The BYU Department of Mathematics has a new mathematics professor, and he is no stranger to teaching exceptional individuals like BYU students.
Dr. Mark Allen, who started teaching at BYU this fall, said that while he was a post-doc teaching at the University of Texas, a large group of students came to him and asked about their grade.
“I had ten people—ten people!—come to my office after the second exam, all discouraged, all with the same problem, all wondering what they should do,” said Allen.
Allen said that, like BYU students, most of his students had been top in their class in high school, and all of them struggled with the newfound rigor of college courses. He helped them understand that students need to measure their success by their personal performance, not by comparison to others.
“That’s something I try to help them understand: You need to adjust how you see success based on your own improvement,” he said. “Let your motivation be understanding the material, and if you understand the material, and you don’t get the highest grade, that’s ok. You still learned what you needed to.”
Allen sympathized with students who struggle with complicated mathematical equations. As a graduate student at Purdue University, he remembered how difficult classes had been. Now, Allen has seen the other end of those complicated equations.
“Now that I look back, I realize (the equations) were actually quite simple,” Allen said.
The quote by Ralph Waldo Emerson “That which we persist in doing becomes easier to do, not that the nature of the thing has changed but that our power to do has increased,” is a guiding principle for Allen and those in his classroom.
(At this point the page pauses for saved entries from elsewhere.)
/-- CVTF names entry 2 of the format table, which is FP16 or its like, and entry 12, which is not valid. -/
theorem witness_VectorMoveWords :
    let s := demoGroups
    let k := (s.core 0).vec.vcfg
    let s2 := s.modCore 0 fun c => { c with vec := { c.vec with vcfg := 0x21000005DC#64 } }
    let s12 := s.modCore 0 fun c => { c with vec := { c.vec with vcfg := 0xC1000005DC#64 } }
    Landed (s.task ax) ∧ (Ready (exe .always [.vdst .vqs, .vsrc (.v 2)]) ax s ∧ Grouped k [.vqs, .v 2]) ∧
    (Ready (vvInfo .always (.v 4) (.v 2) []) ax s2 ∧ Grouped (s2.core 0).vec.vcfg [.v 4, .v 2] ∧ (cvtFormat s2 ax).isSome = true) ∧
    (Ready (vvInfo .always (.v 4) (.v 2) []) ax s12 ∧ Grouped (s12.core 0).vec.vcfg [.v 4, .v 2] ∧ cvtFormat s12 ax = none) ∧
    Ready (vvInfo .always (.v 4) (.v 2) [.src (.lit 3#32)]) ax s ∧ (Ready (exe .always [.vdst .vqs, .src (.lit 7#32)]) ax s ∧ Grouped k [.vqs]) ∧
    (let t := demoWith { demoTask with regs := [(48, 0x10000000000#64), (49, 0xD00000200#64)] } ax
     Ready (exe .always [.src (.s 48)]) ax t ∧ (xVal (t.task ax) (.s 48)).toNat / 2 ^ 40 ≠ 0 ∧ Ready (exe .always [.src (.s 49)]) ax t ∧ (xVal (t.task ax) (.s 49)).toNat / 2 ^ 40 = 0) :=
  ⟨landed_of rfl, ⟨ready_of (by decide +kernel), grouped_of (by decide +kernel)⟩, ⟨ready_of (by decide +kernel), grouped_of (by decide +kernel), by decide +kernel⟩,
    ⟨ready_of (by decide +kernel), grouped_of (by decide +kernel), by decide +kernel⟩, ready_of (by decide +kernel), ⟨ready_of (by decide +kernel), grouped_of (by decide +kernel)⟩,
    ready_of (by decide +kernel), by decide +kernel, ready_of (by decide +kernel), by decide +kernel⟩

/-- VREDI on 2.0 and a NaN; on one whose elements below VL are all NaNs, VL being 1. -/
theorem witness_VectorReductionWords :
    let s := demoGroups
    let k := (s.core 0).vec.vcfg
    let t := s.modCore 0 fun c => { c with vec := { c.vec with vcfg := 1#64, v := [(2, [(0, 0x7FC00001#32)])] } }
    Landed (s.task ax) ∧ Grouped k [.v 4, .v 2] ∧ Ready (vvInfo .always (.v 4) (.v 2) [.dst (.s 48)]) ax s ∧ Ready (vvInfo .always (.v 4) (.v 2) [.src (.lit 3#32)]) ax s ∧
    Ready (vvInfo .always (.v 4) (.v 2) []) ax s ∧
    (let u := s.modCore 0 fun c => { c with vec := { c.vec with vcfg := 2#64, v := [(2, [(0, 0x40000000#32), (1, 0x7FC00000#32)])] } }
     let X := vElem (u.core 0).vec 2
     Ready (vvInfo .always (.v 4) (.v 2) [.dst .zr]) ax u ∧ vBelow (u.core 0).vec.vcfg = 2 ∧ (fp32 (X 0)).isNaN = false ∧
       (∀ f, f < 2 → (fp32 (X f)).isNaN = false → fltSigned (fp32 (X 0)) (fp32 (X f)) = false) ∧ (∀ f, f < 0 → (fp32 (X f)).isNaN = false → fltSigned (fp32 (X f)) (fp32 (X 0)) = true)) ∧
    (Ready (vvInfo .always (.v 4) (.v 2) [.dst (.s 48)]) ax t ∧ vBelow (t.core 0).vec.vcfg = 1 ∧ (fp32 (vElem (t.core 0).vec 2 0)).isNaN = true) :=
  ⟨landed_of rfl, grouped_of (by decide +kernel), ready_of (by decide +kernel), ready_of (by decide +kernel), ready_of (by decide +kernel),
    ⟨ready_of (by decide +kernel), by decide +kernel, by decide +kernel, by decide +kernel, by decide +kernel⟩, ready_of (by decide +kernel), by decide +kernel, by decide +kernel⟩

theorem witness_TileAndLatchWords :
    let s := demoGroups
    let k := (s.core 0).vec.vcfg
    Landed (s.task ax) ∧ Ready { exe .always [.tdst 1, .vsrc (.v 3)] with shape := (VReg.v 3).isV } ax s ∧ Ready { exe .always [.vdst (.v 3), .tsrc 1] with shape := (VReg.v 3).isV } ax s ∧
    (Ready (exe .always [.ldst 2, .vsrc (.vq 0)]) ax s ∧ Grouped k [.vq 0]) ∧ (Ready (exe .always [.vdst (.v 2), .lsrc 2]) ax s ∧ Grouped k [.v 2]) ∧ Ready (exe .always [.vdst .vqs, .lsrc 2]) ax s ∧
    Ready (exe .always [.ldst 2]) ax s :=
  ⟨landed_of rfl, ready_of (by decide +kernel), ready_of (by decide +kernel), ⟨ready_of (by decide +kernel), grouped_of (by decide +kernel)⟩,
    ⟨ready_of (by decide +kernel), grouped_of (by decide +kernel)⟩, ready_of (by decide +kernel), ready_of (by decide +kernel)⟩

theorem witness_KerfWords :
    let s := demoGroups
    let k := (s.core 0).vec.vcfg
    Landed (s.task ax) ∧ (2 : MReg).val % 2 ^ cfgLG k = 0 ∧ Grouped k [.v 4, .v 2] ∧ Ready { exe .always [.vdst (.v 4), .vsrc (.v 2), .msrc 2] with shape := (VReg.v 4).isV && (VReg.v 2).isV } ax s ∧
    Ready { exe .always [.vdst (.v 4), .msrc 2] with shape := (VReg.v 4).isV } ax s ∧ Ready { exe .always [.mdst 2, .vsrc (.v 4)] with shape := (VReg.v 4).isV } ax s :=
  ⟨landed_of rfl, by decide +kernel, grouped_of (by decide +kernel), ready_of (by decide +kernel), ready_of (by decide +kernel), ready_of (by decide +kernel)⟩

/-! Words that send commands. -/

/-- Memory of the unit scratchpad from 0x10040 on. -/
def demoCommand (bs : List Byte) : State := placed (unitBase 0 + 0x40) bs demoEngines

theorem witness_BucketWords_plain :
    let s := demoEngines
    let b := (s.core 0).eng.bk
    let w0 := cmdInfo .always [] false
    let full := s.modBk 0 fun e => { e with queue := List.replicate 4 { tag := demoTag, op := .rst, depth := 1, writes := [] } }
    let shallow := s.modLaunch 0 fun l => { l with jigs := [(0, jigOf 0)] }
    let stopped := s.modBk 0 fun e => { e with run := false }
    Landed (s.task ax) ∧ Ready w0 ax s ∧ (b.queue.length < 4 ∧ b.run = true) ∧ bkDepth b + 36 ≤ maxDepth 0 s ∧ (Ready w0 ax shallow ∧ maxDepth 0 shallow < bkDepth (shallow.core 0).eng.bk + 1) ∧
    (Ready w0 ax full ∧ 4 ≤ (full.core 0).eng.bk.queue.length) ∧ (Ready w0 ax stopped ∧ (stopped.core 0).eng.bk.run = false) ∧
    (Ready (cmdInfo .always [.s 50] false) ax s ∧ (xVal (s.task ax) (.s 50)).toNat < 2) :=
  ⟨landed_of rfl, ready_of (by decide +kernel), by decide +kernel, by decide +kernel, ⟨ready_of (by decide +kernel), by decide +kernel⟩, ⟨ready_of (by decide +kernel), by decide +kernel⟩,
    ⟨ready_of (by decide +kernel), by decide +kernel⟩, ready_of (by decide +kernel), by decide +kernel⟩

/-- BKDRAIN to 0x10000, with a stride of 512 bytes and CLR. -/
theorem witness_BucketWords_drain :
    let s := demoEngines
    let w := cmdInfo .always [.s 49, .lit 0x2000001#32] true
    let s2 := sending w ax s [.s 49, .lit 0x2000001#32]
    let Y := xVal (s.task ax) (.lit 0x2000001#32)
    Ready w ax s ∧ Commits 0 s 8192 ∧ Y.toNat < 2 ^ 40 ∧ (Y.extractLsb' 2 14).toNat = 0 ∧ (Y.extractLsb' 16 24).toNat = 512 ∧ bkDepth (s.core 0).eng.bk + 64 ≤ maxDepth 0 s ∧
    (∀ i, i < 2048 / 128 → (s2.view ax).check s2 ((xVal (s.task ax) (.s 49)).toNat + i * 512) (4 * 128) .engineStore = .ok ()) :=
  ⟨ready_of (by decide +kernel), .inl rfl, by decide +kernel, by decide +kernel, by decide +kernel, by decide +kernel, fun i hi => ok_of (by revert i; decide +kernel)⟩

/-- BKRUN of a bank tile of one bit and groups of 32, with the activation format of entry 8. -/
theorem witness_BucketWords_run :
    let d := fields [(8, 0x300000), (8, 0x10000), (8, 0x10000), (4, 0), (1, 8), (1, 9), (34, 0)]
    let s := placed (bankBase 0 0) (fields [(1, 2), (1, 1), (1, 0), (1, 1), (4, 10112)]) (demoCommand d)
    let w := cmdInfo .always [.s 48, .s 51] true
    let s2 := sending w ax s [.s 48, .s 51]
    Ready w ax s ∧ Commits 0 s 0 ∧ (s2.view ax).read s2 (xVal (s.task ax) (.s 48)).toNat 64 = .ok d ∧
    ∃ s3, acceptRun 0 (ctxOf ax w s) (s.task ax).cmdx (xVal (s.task ax) (.s 48)) (xVal (s.task ax) (.s 51)) s2 = .ok s3 :=
  ⟨ready_of (by decide +kernel), .inl rfl, ok_of (by decide +kernel), some_of (by decide +kernel)⟩

/-- GATHER of two lines of 16 bytes; GWAIT while it fills half 1, and for half 0. -/
theorem witness_BucketWords_gather :
    let d := fields [(8, 0x10000), (4, 64), (4, 64), (2, 2), (1, 16), (1, 0), (4, 0), (8, 0)]
    let s := demoCommand d
    let w := cmdInfo .always [.s 48, .s 50] true
    let s2 := sending w ax s [.s 48, .s 50]
    let z : GatherCmd := { tag := demoTag, half := 1, src := 0#64, pstr := 0, tstr := 0, nline := 1, llen := 1, idxa := none, fills := none }
    let t := s.modEng 0 fun e => { e with gathers := [z] }
    Ready w ax s ∧ Commits 0 s 16384 ∧ (s2.view ax).read s2 (xVal (s.task ax) (.s 48)).toNat 32 = .ok d ∧
    (∃ s3, acceptGather 0 (ctxOf ax w s) (s.task ax).cmdx (xVal (s.task ax) (.s 48)) (xVal (s.task ax) (.s 50)) s2 = .ok s3) ∧
    (Ready (cmdInfo .always [.s 50] false) ax t ∧ (t.core 0).eng.gathers = [z] ∧ z.half = (xVal (t.task ax) (.s 50)).toNat % 2) ∧
    (Ready (cmdInfo .always [.s 49] false) ax t ∧ z.half ≠ (xVal (t.task ax) (.s 49)).toNat % 2) :=
  ⟨ready_of (by decide +kernel), .inl rfl, ok_of (by decide +kernel), some_of (by decide +kernel), ⟨ready_of (by decide +kernel), by decide +kernel, by decide +kernel⟩,
    ready_of (by decide +kernel), by decide +kernel⟩

theorem witness_DenseWords_plain :
    let s := demoEngines
    let n := (s.core 0).eng.dn
    let w0 := cmdInfo .always [] false
    let full := s.modDn 0 fun e => { e with queue := List.replicate 4 { tag := demoTag, op := .clr, depth := 64, readDone := false, flags := 0#6, writes := [] } }
    let stopped := s.modDn 0 fun e => { e with run := false }
    Landed (s.task ax) ∧ Ready w0 ax s ∧ (n.queue.length < 4 ∧ n.run = true) ∧ (n.queue.map (·.depth)).foldl (· + ·) 0 + 64 ≤ maxDepth 0 s ∧
    (Ready w0 ax full ∧ 4 ≤ (full.core 0).eng.dn.queue.length) ∧ (Ready w0 ax stopped ∧ (stopped.core 0).eng.dn.run = false) ∧
    (Ready (cmdInfo .always [.s 50] false) ax s ∧ (xVal (s.task ax) (.s 50)).toNat < 32 ∧ (chainOperand s 0 (1 % 16)).isSome = true) :=
  ⟨landed_of rfl, ready_of (by decide +kernel), by decide +kernel, by decide +kernel, ⟨ready_of (by decide +kernel), by decide +kernel⟩, ⟨ready_of (by decide +kernel), by decide +kernel⟩,
    ready_of (by decide +kernel), by decide +kernel, by decide +kernel⟩

/-- DDRAIN to 0x10000 in the format of entry 0; into the bypass buffer with BTR in that of entry 1. -/
theorem witness_DenseWords_drain (Y : Nat) (fe : Nat) (h : (Y, fe) = (1, 0) ∨ (Y, fe) = (0x10C, 1)) :
    let s := demoEngines
    let y := Scalar.lit (BitVec.ofNat 32 Y)
    let w := cmdInfo .always [.s 49, y] true
    let s2 := sending w ax s [.s 49, y]
    let Y := xVal (s.task ax) y
    Ready w ax s ∧ Commits 0 s 16384 ∧ Y.toNat < 2 ^ 40 ∧ (Y.extractLsb' 12 4).toNat = 0 ∧ (Y.extractLsb' 4 4).toNat = 0 ∧ (Y.extractLsb' 16 24).toNat = 0 ∧
    (Y.getLsbD 3 = true → Y.getLsbD 2 = true) ∧ (Y.extractLsb' 8 4).toNat = fe ∧
    ∃ f, s.ftEntry 0 fe = some f ∧ f.scale = 0 ∧ f.elem.isCode = false ∧ (Y.getLsbD 2 = true → (dotWidth f.elem).isSome = true) ∧
      (∀ i, i < 64 → (s2.view ax).check s2 ((xVal (s.task ax) (.s 49)).toNat + i * (8 * f.elem.width)) (8 * f.elem.width) .engineStore = .ok ()) := by
  rcases h with h | h <;> cases h <;>
    exact ⟨ready_of (by decide +kernel), .inl rfl, by decide +kernel, by decide +kernel, by decide +kernel, by decide +kernel, by decide +kernel, by decide +kernel,
      _, rfl, by decide +kernel, by decide +kernel, by decide +kernel, fun i hi => ok_of (by revert i; decide +kernel)⟩

/-- DMMA and DMMAC of 32 steps of K in the format of entry 1. -/
theorem witness_DenseWords_mma (keep : Bool) :
    let d := fields [(8, 0x10000), (8, 0x10000), (8, 0), (8, 0), (4, 128), (4, 128), (2, 32), (1, 0x11), (1, 0), (4, 0), (4, 0), (12, 0)]
    let s := demoCommand d
    let w := cmdInfo .always [.s 48, .s 51] true
    let s2 := sending w ax s [.s 48, .s 51]
    Ready w ax s ∧ Commits 0 s 0 ∧ (s2.view ax).read s2 (xVal (s.task ax) (.s 48)).toNat 64 = .ok d ∧
    (∃ s3, acceptMma keep 0 (ctxOf ax w s) (s.task ax).cmdx (xVal (s.task ax) (.s 48)) (xVal (s.task ax) (.s 51)) s2 = .ok s3) ∧
    (entryA s 0 0 1 (s.core 0).eng.dn).isSome = true ∧ (legalOperand s 0 1).isSome = true := by
  cases keep <;> exact ⟨ready_of (by decide +kernel), .inl rfl, ok_of (by decide +kernel), some_of (by decide +kernel), by decide +kernel, by decide +kernel⟩

/-- A product behind a drain; TXFER while t0 moves, and with a reserved bit set. -/
theorem witness_DenseWords_waits :
    let k : DnCmd := { tag := demoTag, op := .drain 0x10000#64 0 0 false false true, depth := 64, readDone := false, flags := 0#6, writes := [] }
    let s := demoEngines.modDn 0 fun e => { e with queue := [k] }
    let z : TileCmd := { tag := demoTag, tile := 0, toMem := false, trans := false, base := 0x10000#64, stride := 256, rows := none }
    let m := demoEngines.modEng 0 fun e => { e with tiles := [z] }
    let w (y : Scalar) := cmdInfo .always [.s 49, y] true
    let y := Scalar.lit 0x1000000#32
    let bad := Scalar.lit 0xFFFFFFFE#32
    (Ready (w y) ax s ∧ ((s.core 0).eng.dn.queue.length < 4 ∧ (s.core 0).eng.dn.run = true) ∧ Commits 0 s 0 ∧ (s.core 0).eng.dn.queue = [k]) ∧
    (Ready (w y) ax m ∧ tileBusy (m.core 0) 0 = true) ∧
    (Ready (w bad) ax demoEngines ∧ tileBusy (demoEngines.core 0) 0 = false ∧ (demoEngines.core 0).eng.tiles.length < 2 ∧ Commits 0 demoEngines 16384 ∧ 2 ^ 40 ≤ (xVal (demoEngines.task ax) bad).toNat ∧
      (xVal (demoEngines.task ax) bad).getLsbD 0 = false ∧ (demoEngines.task ax).x.arm = none) :=
  ⟨⟨ready_of (by decide +kernel), by decide +kernel, .inl rfl, rfl⟩, ⟨ready_of (by decide +kernel), by decide +kernel⟩, ready_of (by decide +kernel), by decide +kernel, by decide +kernel, .inl rfl,
    by decide +kernel, by decide +kernel, rfl⟩

/-- TXFER of t0 from and to 0x10000, with a stride of 256 bytes. -/
theorem witness_DenseWords_txfer (Y : Nat) (h : Y = 0x1000000 ∨ Y = 0x1000002) :
    let s := demoEngines
    let y := Scalar.lit (BitVec.ofNat 32 Y)
    let w := cmdInfo .always [.s 49, y] true
    let s2 := sending w ax s [.s 49, y]
    let Y := xVal (s.task ax) y
    Ready w ax s ∧ Commits 0 s 16384 ∧ (s.core 0).eng.tiles.length < 2 ∧ tileBusy (s.core 0) 0 = false ∧ Y.toNat < 2 ^ 40 ∧ (Y.extractLsb' 4 12).toNat = 0 ∧ (Y.extractLsb' 16 24).toNat = 256 ∧
    (∀ i, i < 64 → (s2.view ax).check s2 (((xVal (s.task ax) (.s 49)).toNat + i * 256) % 2 ^ 64) 256 (if Y.getLsbD 1 then .engineStore else .load) = .ok ()) := by
  rcases h with rfl | rfl <;>
    exact ⟨ready_of (by decide +kernel), .inl rfl, by decide +kernel, by decide +kernel, by decide +kernel, by decide +kernel, by decide +kernel, fun i hi => ok_of (by revert i; decide +kernel)⟩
Allen’s strategy for teaching is to start simple.
“If you can’t do the difficult problem, try the simple problem,” he said.
Allen said he wants to teach students why something is true, not just present a proof of its veracity. When trying to understand a challenging new math concept, it helps to start with simple cases of the concept.
Of course, Allen’s own research is far from simple.
“I study non-local equations, which take into account actions far away. Often in real-world problems, those sorts of interactions can’t be ignored,” he said.
Allen’s research focuses on small influences from entities such as gravity. This, in itself, is applicable to life when examining the influences people have on others.
For example, Allen’s graduate advisor influenced Allen by encouraging him to solve difficult problems, even if it meant repeated attempts.
“In life, one idea is to keep trying, know when to take breaks, but keep trying for solutions. Take different approaches,” Allen said.
Allen hopes to take this same approach when mentoring students: keep trying, know when to take breaks, but keep helping students in their academic endeavors.